Life and Career 
Angela Giussani, the daughter of a Milanese entrepreneur, was born in Milan on the 10th of June 1922.
She is pushed into the school career by her family and, above all, by her father, who would like her to be a teacher.
When the war breaks out, she leaves Milan and moves to Cervia, located in the northern Italian region of Emilia – Romagna.
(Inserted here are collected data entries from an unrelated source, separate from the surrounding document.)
-- ==== Sys2Proof/Machine/Core.lean ====
section
/-! DEFINITION. The machine as the host's interface takes it. -/

/-- The RM4410 behind the host's interface. -/
def Sys2Proof.core : Host.Core := { State := Sys2Proof.Machine.State, Fault := Sys2Proof.Machine.Fault, Refusal := Sys2Proof.Machine.Refusal, step := Sys2Proof.Machine.step, reset := Sys2Proof.Machine.State.reset }
end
There she meets Gino Sansoni, who would later become her husband.
When the War ends, she goes back to Milan, where she meets Sansoni again, now owner of an advertising agency but soon publisher of the publishing house "Astoria Edizioni”.
The two get married in 1946 and Angela, initially a model for the advertising campaigns published by Astoria, is then hired by the publishing house where she starts working on a series of children's books.
Her strength and resourcefulness push her further: she wants to become independent from her husband and realize her own projects, so, after quitting Astoria, she first takes her pilot's license and then founds her own publishing house.
Driven by the lack of entertainment literature for "grown-ups", Angela founds “Astorina”, and devotes herself to drawing, developing her first comic book, Big Ben Bolt, which, however, fails after only two years.
The marriage also comes to an end and, after the divorce, Angela returns to her mother's house, where she starts working with her sister Luciana, 6 years younger than her, with whom she will create Diabolik, the comic book that will make them famous.
Angela works all her life on Diabolik and directs Astorina until her death, which happens on February 10, 1987, in Milan.
After her passing, Luciana takes over the reins of the publishing house, signing the pages of Diabolik until the day of her death, March 31, 2001.

Diabolik: its origins 
Diabolik leads to the birth of the genre of Italian black comics, with the first issue published in 1962. However, this is not the first attempt by Angela Giussani who, as soon as “Astorina” was founded, tried to break through with Big Ben Bolt, but without success.
Hence, the lack of leisure literature for "grown-ups" is the pain – point that mainly drives this project, but in designing her idea, Angela addresses an even more specific problem. Indeed, she wants to give commuters the chance to pass the time on the train on their way to work with a simple, fast and inexpensive read. Moreover, 
as the book/magazine must fit in their pockets, Diabolik is published in the newsstands in pocket – sized booklets (11.5x16.9 cm).
The train is also protagonist of the Angela's moment of "epiphany", as the idea was born on the train while reading a Fantômas novel. Indeed, Uncle Claudio, a lover of comic books and, above all, of Lupin and Fantômas, he has always shared his passion with his granddaughters Angela and Luciana.
Therefore, in 1962, Diabolik “The King of Terror" was born, and Angela herself wrote the plot. 
The name is not accidental either but is closely related to a chronic fact of some years before. On February 25, 1958, in Turin, a Fiat worker, Mario Gilberti, was found wrapped in a sheet bleeding to death. Although the murder weapon never appeared, several letters written in cryptic language were found at the scene of the crime, all signed "Diabolich", from which the name of the comic is derived.
However, the Giussani's have never confirmed to be inspired by this fact, but they have never even denied it, perhaps to create more mystery around their character.

Diabolik: Who is he? 
Diabolik is an ingenious and masked thief protagonist of thefts of large sums of money and precious jewels. Despite being a criminal, Diabolik has his own ethics: just as Robin Hood “steals from the rich and gives to the poor”, Diabolik protects the weakest to the detriment of mobsters and criminals. 
At his side is Eva Kant, his life and adventures companion, who appears for the first time in the third episode, "The Diabolik’s arrest" (1963), and then becomes the protagonist of several issues.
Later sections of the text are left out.